_Exercise description_
Among the entries that follow, the required portion opens with the line containing "abbrev Obj.trgFramesShort (k" and closes with the line containing "STATE (R173). -/". Give that portion again exactly, and nothing else.

───── Task inputs

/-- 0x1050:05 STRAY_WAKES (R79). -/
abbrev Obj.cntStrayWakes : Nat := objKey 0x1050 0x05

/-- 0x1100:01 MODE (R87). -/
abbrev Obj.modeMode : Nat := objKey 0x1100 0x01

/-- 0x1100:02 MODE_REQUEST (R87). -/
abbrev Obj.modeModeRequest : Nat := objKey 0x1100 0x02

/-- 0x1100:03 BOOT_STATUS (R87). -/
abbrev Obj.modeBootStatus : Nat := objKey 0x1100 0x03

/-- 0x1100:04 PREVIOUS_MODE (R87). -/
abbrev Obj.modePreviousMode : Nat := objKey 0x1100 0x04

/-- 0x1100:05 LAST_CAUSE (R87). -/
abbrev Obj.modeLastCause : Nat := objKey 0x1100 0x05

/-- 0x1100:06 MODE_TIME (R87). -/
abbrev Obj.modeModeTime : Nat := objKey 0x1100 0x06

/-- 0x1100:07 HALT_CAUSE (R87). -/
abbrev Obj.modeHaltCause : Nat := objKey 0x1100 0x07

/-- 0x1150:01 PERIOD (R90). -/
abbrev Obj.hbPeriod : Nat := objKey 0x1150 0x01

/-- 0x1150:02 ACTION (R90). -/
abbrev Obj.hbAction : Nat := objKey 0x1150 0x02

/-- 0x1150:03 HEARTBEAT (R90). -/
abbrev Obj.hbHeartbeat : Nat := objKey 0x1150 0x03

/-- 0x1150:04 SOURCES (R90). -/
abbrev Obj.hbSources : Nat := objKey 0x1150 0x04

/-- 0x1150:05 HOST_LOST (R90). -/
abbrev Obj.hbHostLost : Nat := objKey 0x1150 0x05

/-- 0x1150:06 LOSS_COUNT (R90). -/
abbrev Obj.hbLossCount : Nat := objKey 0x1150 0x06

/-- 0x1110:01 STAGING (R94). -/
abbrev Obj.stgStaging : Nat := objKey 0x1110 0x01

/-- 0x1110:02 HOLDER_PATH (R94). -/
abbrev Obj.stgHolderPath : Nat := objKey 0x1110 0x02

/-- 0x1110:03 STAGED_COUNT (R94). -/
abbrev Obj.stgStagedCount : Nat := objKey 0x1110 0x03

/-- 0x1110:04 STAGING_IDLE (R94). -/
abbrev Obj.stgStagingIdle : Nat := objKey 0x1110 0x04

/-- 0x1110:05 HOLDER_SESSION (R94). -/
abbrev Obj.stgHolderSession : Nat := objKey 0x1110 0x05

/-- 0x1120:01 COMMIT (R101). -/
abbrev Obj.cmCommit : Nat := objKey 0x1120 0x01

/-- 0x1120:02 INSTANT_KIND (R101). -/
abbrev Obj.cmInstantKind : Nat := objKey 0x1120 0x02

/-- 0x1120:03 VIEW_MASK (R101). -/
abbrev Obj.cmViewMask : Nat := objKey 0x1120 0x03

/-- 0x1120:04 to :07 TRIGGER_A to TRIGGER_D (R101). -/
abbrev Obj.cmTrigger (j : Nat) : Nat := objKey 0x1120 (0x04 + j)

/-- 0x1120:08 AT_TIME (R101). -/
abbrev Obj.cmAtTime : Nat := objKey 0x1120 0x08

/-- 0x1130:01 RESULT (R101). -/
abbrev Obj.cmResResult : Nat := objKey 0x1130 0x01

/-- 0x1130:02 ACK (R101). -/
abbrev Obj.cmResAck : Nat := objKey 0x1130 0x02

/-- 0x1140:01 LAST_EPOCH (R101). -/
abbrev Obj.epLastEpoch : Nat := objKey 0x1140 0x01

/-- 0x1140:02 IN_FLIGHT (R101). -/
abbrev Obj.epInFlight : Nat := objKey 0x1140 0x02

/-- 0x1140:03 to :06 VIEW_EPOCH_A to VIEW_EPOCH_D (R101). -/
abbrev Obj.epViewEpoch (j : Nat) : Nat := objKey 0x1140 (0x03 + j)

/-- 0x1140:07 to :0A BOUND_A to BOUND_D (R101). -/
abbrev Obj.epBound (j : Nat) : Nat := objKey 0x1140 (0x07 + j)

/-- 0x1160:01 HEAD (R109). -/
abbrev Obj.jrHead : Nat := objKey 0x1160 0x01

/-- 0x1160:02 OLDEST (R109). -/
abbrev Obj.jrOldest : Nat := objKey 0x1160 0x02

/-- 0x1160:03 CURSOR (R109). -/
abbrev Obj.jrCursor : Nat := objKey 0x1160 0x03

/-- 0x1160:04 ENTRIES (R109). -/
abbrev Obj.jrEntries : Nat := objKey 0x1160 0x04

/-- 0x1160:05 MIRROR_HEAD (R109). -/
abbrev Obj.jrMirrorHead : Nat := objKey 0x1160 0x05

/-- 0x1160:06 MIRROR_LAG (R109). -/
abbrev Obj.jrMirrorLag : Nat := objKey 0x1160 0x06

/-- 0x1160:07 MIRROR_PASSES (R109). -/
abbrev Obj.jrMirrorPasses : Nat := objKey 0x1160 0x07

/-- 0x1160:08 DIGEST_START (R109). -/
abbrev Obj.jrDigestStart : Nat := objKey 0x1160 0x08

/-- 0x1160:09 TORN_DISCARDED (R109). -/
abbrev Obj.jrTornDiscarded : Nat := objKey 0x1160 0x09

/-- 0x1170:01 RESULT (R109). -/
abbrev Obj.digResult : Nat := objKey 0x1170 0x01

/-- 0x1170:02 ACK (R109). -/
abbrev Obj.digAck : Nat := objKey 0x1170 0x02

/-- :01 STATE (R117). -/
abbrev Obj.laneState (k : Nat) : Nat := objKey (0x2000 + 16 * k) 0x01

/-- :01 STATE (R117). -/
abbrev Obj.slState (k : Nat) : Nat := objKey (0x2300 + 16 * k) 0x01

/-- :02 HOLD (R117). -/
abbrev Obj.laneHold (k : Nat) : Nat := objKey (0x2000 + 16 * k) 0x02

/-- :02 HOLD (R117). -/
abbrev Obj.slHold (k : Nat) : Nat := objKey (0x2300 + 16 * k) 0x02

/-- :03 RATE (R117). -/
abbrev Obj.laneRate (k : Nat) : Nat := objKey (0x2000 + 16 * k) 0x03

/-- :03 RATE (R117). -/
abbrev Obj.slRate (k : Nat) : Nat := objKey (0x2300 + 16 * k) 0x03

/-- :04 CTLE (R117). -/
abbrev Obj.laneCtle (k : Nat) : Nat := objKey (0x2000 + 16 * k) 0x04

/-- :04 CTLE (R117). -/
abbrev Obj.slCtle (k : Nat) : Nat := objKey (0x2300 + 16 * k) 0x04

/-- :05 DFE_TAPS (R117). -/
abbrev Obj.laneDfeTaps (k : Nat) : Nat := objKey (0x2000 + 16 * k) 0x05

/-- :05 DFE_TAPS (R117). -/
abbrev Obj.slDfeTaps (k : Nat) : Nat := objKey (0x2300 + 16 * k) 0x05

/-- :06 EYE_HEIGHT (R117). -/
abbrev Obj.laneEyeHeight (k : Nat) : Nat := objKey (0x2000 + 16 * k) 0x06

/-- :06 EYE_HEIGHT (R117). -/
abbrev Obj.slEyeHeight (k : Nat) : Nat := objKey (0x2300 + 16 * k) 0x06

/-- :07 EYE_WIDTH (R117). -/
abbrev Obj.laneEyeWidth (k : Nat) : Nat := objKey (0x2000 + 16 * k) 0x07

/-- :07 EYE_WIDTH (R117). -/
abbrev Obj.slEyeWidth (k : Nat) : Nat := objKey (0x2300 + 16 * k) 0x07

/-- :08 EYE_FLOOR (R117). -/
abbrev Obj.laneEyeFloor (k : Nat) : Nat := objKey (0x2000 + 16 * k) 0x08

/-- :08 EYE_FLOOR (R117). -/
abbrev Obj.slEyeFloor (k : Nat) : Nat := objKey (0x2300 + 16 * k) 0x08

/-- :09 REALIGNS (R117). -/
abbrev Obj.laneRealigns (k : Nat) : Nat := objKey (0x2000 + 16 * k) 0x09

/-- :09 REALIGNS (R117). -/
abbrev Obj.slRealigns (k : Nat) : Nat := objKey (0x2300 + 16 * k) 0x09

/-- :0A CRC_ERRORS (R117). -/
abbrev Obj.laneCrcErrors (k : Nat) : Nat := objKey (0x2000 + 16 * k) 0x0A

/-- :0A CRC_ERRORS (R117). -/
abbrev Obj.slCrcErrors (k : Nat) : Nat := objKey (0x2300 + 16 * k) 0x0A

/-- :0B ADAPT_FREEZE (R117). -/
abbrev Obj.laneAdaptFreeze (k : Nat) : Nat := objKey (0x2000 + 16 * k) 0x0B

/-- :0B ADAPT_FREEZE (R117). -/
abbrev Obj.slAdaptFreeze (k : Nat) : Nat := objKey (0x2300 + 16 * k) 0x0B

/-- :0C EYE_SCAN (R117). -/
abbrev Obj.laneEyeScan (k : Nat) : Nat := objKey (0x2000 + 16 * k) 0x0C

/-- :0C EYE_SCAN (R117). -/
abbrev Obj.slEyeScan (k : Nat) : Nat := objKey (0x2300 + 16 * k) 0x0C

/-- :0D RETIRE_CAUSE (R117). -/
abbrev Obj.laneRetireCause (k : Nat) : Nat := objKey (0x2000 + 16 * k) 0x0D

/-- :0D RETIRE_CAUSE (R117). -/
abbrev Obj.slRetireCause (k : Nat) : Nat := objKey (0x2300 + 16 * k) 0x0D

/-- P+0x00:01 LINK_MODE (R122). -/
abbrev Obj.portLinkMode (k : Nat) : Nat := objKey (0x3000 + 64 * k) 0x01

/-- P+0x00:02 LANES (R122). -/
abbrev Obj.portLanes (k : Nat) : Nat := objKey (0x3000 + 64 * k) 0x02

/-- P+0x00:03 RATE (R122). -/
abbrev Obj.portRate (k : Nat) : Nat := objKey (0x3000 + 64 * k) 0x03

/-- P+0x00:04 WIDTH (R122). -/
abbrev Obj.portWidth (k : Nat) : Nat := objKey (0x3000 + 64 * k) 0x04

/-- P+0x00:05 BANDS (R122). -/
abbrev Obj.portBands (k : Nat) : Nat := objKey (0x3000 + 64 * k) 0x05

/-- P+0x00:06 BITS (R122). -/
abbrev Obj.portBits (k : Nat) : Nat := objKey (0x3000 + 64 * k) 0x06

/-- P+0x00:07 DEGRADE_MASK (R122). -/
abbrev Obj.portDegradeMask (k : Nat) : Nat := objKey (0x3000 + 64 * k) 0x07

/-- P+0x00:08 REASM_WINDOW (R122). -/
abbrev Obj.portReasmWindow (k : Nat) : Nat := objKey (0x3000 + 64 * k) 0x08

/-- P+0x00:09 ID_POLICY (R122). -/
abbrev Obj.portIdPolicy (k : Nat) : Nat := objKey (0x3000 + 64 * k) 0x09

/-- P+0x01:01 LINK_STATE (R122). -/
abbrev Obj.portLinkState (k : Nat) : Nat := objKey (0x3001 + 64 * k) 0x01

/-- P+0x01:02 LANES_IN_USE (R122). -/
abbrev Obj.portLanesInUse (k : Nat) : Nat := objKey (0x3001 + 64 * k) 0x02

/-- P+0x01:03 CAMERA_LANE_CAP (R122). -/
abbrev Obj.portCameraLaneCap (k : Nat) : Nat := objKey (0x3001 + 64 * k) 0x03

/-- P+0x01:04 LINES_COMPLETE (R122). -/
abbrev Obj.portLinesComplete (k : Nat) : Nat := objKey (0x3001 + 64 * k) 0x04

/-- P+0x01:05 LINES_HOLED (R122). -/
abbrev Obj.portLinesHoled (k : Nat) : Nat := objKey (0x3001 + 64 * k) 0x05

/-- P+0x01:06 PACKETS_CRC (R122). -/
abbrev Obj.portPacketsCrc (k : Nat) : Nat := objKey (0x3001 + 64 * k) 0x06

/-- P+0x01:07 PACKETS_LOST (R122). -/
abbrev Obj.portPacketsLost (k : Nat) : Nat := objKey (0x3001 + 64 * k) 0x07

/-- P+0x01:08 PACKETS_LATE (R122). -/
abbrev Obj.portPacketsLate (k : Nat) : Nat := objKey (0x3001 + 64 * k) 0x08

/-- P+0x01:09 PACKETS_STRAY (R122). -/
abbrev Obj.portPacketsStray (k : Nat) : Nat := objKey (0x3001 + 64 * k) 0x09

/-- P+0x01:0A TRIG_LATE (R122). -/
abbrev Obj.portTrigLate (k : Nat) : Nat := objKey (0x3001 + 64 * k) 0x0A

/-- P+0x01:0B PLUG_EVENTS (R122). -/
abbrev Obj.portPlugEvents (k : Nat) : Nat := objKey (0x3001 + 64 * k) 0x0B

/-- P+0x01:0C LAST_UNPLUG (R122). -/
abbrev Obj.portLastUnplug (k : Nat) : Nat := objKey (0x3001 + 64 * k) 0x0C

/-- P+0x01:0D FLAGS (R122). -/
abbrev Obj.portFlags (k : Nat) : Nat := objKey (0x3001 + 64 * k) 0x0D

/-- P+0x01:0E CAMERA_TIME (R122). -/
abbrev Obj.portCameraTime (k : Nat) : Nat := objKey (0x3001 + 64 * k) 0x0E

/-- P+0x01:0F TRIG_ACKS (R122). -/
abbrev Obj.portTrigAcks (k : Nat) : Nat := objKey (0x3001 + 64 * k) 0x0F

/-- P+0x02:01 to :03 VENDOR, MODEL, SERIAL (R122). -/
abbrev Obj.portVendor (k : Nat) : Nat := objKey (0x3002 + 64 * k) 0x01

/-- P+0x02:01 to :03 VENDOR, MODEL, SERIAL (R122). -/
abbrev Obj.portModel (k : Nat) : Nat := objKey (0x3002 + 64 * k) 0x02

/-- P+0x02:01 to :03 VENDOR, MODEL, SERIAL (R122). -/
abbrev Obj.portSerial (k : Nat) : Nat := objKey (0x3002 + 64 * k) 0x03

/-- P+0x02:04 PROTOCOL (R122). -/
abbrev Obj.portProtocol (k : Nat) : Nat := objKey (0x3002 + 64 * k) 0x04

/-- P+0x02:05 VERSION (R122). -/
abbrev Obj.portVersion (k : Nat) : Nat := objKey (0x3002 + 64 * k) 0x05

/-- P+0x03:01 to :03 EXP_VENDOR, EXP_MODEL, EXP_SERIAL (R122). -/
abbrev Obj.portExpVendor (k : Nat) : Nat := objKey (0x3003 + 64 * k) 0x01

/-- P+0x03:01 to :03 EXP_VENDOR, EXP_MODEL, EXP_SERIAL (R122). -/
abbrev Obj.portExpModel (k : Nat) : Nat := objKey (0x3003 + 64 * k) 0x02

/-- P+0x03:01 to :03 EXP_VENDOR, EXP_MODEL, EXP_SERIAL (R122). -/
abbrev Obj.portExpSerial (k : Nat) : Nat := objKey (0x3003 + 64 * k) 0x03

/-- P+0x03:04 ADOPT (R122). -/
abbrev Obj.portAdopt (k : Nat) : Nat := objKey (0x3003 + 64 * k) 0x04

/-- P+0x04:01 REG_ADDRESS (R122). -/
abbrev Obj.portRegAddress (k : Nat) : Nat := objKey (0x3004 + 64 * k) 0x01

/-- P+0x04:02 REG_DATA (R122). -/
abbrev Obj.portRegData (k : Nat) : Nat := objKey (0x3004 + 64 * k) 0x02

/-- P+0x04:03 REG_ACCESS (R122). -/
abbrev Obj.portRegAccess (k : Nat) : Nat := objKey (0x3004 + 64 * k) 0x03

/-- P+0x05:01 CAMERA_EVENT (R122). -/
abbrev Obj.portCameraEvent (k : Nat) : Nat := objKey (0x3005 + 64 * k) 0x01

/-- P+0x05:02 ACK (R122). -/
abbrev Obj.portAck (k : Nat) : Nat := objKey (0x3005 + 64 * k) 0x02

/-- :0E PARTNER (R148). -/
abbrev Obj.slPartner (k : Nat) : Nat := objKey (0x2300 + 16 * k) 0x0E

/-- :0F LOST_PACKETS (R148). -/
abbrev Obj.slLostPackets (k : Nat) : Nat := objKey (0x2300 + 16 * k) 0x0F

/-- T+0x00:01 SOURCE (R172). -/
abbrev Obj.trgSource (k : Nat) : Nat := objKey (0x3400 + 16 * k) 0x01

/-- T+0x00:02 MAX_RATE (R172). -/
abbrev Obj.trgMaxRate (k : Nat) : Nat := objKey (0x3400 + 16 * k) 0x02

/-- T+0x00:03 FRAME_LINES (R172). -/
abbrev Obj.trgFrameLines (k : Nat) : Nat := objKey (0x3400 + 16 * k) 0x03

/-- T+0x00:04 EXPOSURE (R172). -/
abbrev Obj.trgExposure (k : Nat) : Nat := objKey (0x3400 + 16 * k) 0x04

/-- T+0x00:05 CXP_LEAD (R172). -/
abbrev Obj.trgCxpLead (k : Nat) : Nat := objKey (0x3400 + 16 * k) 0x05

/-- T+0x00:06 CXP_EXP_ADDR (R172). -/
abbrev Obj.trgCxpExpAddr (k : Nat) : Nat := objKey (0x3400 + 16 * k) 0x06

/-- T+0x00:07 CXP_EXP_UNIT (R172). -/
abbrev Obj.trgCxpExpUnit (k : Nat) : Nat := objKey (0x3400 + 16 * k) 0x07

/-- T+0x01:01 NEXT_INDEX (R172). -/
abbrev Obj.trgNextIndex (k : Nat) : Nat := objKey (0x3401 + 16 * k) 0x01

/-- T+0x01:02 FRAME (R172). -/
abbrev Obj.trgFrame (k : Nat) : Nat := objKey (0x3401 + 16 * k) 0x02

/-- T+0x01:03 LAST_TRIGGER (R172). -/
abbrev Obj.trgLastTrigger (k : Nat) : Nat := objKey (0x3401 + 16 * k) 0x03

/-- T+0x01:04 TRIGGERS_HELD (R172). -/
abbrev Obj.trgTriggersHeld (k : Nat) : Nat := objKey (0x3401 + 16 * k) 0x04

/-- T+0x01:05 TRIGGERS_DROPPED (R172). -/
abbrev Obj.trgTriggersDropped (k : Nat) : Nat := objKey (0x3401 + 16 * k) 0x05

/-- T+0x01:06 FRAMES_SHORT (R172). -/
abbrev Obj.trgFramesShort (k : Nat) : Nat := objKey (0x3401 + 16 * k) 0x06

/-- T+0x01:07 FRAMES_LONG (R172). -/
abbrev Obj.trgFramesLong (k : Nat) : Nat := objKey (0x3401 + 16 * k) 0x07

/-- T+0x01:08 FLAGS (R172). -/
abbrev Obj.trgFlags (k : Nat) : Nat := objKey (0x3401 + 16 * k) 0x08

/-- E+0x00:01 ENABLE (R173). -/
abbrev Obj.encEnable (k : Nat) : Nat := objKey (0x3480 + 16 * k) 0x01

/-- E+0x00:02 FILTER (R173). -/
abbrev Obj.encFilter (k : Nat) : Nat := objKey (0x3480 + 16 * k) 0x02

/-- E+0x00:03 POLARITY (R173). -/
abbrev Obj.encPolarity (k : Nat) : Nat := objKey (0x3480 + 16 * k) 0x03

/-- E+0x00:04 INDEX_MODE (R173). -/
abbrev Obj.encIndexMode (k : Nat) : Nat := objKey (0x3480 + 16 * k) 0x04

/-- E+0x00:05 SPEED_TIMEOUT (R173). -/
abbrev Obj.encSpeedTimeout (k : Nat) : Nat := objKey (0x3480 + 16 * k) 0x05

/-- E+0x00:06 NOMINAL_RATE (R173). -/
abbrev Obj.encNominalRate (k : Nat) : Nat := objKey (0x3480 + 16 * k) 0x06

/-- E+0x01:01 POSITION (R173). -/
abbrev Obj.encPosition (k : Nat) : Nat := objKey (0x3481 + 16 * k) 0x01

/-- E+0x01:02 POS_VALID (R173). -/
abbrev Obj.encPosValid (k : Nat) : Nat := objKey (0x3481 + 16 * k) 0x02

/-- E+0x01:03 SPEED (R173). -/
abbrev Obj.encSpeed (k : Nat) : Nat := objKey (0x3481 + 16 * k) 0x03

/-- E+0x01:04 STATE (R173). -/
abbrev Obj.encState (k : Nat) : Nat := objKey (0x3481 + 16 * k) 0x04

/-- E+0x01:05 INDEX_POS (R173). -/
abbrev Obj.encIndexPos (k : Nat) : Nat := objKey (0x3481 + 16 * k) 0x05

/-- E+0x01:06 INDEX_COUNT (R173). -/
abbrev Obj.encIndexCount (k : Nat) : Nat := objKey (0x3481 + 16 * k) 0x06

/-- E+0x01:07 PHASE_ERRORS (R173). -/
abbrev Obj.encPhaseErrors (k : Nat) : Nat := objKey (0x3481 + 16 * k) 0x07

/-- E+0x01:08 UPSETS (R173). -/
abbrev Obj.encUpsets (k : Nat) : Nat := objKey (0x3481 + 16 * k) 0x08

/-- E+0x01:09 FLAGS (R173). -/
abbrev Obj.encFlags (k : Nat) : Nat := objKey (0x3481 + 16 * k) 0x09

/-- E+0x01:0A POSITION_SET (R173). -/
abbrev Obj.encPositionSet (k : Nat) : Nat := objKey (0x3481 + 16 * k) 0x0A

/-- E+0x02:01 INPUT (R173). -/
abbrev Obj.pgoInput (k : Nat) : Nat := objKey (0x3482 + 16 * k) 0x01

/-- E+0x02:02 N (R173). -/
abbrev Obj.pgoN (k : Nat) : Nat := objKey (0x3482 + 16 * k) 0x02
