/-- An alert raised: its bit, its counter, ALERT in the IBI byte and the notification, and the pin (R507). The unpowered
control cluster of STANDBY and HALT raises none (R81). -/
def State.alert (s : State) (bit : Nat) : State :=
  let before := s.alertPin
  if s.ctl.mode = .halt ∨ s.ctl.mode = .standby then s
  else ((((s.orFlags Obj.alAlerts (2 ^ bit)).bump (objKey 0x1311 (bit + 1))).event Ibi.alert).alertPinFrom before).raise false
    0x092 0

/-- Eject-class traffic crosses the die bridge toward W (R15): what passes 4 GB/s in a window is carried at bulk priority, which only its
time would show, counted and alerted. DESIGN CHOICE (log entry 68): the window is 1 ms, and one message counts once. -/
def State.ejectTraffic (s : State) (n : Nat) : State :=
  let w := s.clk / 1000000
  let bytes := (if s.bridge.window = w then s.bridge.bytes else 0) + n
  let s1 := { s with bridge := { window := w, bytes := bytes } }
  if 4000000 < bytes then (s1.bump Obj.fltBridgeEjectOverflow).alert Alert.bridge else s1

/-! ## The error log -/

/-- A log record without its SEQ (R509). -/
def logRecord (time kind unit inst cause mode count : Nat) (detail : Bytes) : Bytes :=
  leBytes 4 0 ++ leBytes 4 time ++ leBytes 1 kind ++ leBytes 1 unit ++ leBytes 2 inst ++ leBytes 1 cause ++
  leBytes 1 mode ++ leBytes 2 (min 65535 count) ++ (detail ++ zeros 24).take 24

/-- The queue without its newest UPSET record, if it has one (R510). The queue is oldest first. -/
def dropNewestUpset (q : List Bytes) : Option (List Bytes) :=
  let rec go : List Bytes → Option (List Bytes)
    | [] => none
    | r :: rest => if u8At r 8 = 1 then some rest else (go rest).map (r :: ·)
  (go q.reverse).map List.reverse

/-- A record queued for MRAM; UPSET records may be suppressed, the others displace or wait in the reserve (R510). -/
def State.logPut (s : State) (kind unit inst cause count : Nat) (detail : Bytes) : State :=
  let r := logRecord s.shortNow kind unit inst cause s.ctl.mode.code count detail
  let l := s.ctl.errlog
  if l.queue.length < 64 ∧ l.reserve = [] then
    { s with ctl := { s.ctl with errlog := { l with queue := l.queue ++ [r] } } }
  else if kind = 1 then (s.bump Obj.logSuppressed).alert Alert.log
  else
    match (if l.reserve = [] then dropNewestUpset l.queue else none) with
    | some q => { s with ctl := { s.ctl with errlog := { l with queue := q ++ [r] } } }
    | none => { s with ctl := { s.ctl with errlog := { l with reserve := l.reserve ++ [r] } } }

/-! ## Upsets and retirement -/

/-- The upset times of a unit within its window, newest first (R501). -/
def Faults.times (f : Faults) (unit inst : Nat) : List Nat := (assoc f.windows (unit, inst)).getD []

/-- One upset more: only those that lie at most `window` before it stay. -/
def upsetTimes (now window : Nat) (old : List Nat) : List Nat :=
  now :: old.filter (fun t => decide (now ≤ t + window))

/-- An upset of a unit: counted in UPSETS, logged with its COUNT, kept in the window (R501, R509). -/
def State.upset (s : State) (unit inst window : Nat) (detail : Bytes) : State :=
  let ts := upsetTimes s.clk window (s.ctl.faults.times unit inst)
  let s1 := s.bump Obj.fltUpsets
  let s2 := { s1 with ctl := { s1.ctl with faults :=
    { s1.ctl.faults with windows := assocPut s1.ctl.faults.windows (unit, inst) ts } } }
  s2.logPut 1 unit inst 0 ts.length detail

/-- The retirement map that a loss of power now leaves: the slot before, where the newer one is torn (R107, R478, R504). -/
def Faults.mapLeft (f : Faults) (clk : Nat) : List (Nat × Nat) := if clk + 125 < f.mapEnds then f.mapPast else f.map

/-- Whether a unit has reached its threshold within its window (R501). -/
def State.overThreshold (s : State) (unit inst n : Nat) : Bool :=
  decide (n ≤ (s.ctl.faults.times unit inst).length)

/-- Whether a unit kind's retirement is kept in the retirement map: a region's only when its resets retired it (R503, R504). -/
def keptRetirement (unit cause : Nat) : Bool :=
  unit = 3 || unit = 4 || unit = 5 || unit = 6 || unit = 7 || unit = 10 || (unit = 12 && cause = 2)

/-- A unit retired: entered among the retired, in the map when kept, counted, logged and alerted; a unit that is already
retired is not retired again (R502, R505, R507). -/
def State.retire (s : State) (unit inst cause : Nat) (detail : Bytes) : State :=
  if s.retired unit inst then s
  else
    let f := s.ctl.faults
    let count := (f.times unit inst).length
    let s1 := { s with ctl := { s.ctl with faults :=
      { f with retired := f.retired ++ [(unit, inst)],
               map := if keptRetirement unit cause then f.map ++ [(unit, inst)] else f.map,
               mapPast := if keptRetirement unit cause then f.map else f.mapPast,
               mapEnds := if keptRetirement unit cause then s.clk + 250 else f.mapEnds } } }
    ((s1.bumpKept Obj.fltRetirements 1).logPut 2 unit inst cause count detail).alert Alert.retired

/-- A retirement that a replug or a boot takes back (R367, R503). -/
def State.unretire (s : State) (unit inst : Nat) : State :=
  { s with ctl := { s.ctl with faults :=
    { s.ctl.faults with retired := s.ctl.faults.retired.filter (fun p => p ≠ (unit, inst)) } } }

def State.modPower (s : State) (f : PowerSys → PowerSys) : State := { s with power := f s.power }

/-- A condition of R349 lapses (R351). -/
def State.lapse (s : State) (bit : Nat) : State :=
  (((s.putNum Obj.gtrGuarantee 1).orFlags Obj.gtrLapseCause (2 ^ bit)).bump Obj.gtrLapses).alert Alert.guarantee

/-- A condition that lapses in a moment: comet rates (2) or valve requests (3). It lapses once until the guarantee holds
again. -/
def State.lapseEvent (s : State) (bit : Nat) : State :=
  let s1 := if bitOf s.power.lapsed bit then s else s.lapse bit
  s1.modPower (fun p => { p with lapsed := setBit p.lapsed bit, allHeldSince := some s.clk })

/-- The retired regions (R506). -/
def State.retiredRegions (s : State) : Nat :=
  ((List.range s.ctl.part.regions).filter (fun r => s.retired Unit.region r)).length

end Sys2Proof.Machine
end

──────────

_Result of the exercise_
abbrev Obj.trgFramesShort (k : Nat) : Nat := objKey (0x3401 + 16 * k) 0x06

/-- T+0x01:07 FRAMES_LONG (R172). -/
abbrev Obj.trgFramesLong (k : Nat) : Nat := objKey (0x3401 + 16 * k) 0x07

/-- T+0x01:08 FLAGS (R172). -/
abbrev Obj.trgFlags (k : Nat) : Nat := objKey (0x3401 + 16 * k) 0x08

/-- E+0x00:01 ENABLE (R173). -/
abbrev Obj.encEnable (k : Nat) : Nat := objKey (0x3480 + 16 * k) 0x01

/-- E+0x00:02 FILTER (R173). -/
abbrev Obj.encFilter (k : Nat) : Nat := objKey (0x3480 + 16 * k) 0x02

/-- E+0x00:03 POLARITY (R173). -/
abbrev Obj.encPolarity (k : Nat) : Nat := objKey (0x3480 + 16 * k) 0x03

/-- E+0x00:04 INDEX_MODE (R173). -/
abbrev Obj.encIndexMode (k : Nat) : Nat := objKey (0x3480 + 16 * k) 0x04

/-- E+0x00:05 SPEED_TIMEOUT (R173). -/
abbrev Obj.encSpeedTimeout (k : Nat) : Nat := objKey (0x3480 + 16 * k) 0x05

/-- E+0x00:06 NOMINAL_RATE (R173). -/
abbrev Obj.encNominalRate (k : Nat) : Nat := objKey (0x3480 + 16 * k) 0x06

/-- E+0x01:01 POSITION (R173). -/
abbrev Obj.encPosition (k : Nat) : Nat := objKey (0x3481 + 16 * k) 0x01

/-- E+0x01:02 POS_VALID (R173). -/
abbrev Obj.encPosValid (k : Nat) : Nat := objKey (0x3481 + 16 * k) 0x02

/-- E+0x01:03 SPEED (R173). -/
abbrev Obj.encSpeed (k : Nat) : Nat := objKey (0x3481 + 16 * k) 0x03

/-- E+0x01:04 STATE (R173). -/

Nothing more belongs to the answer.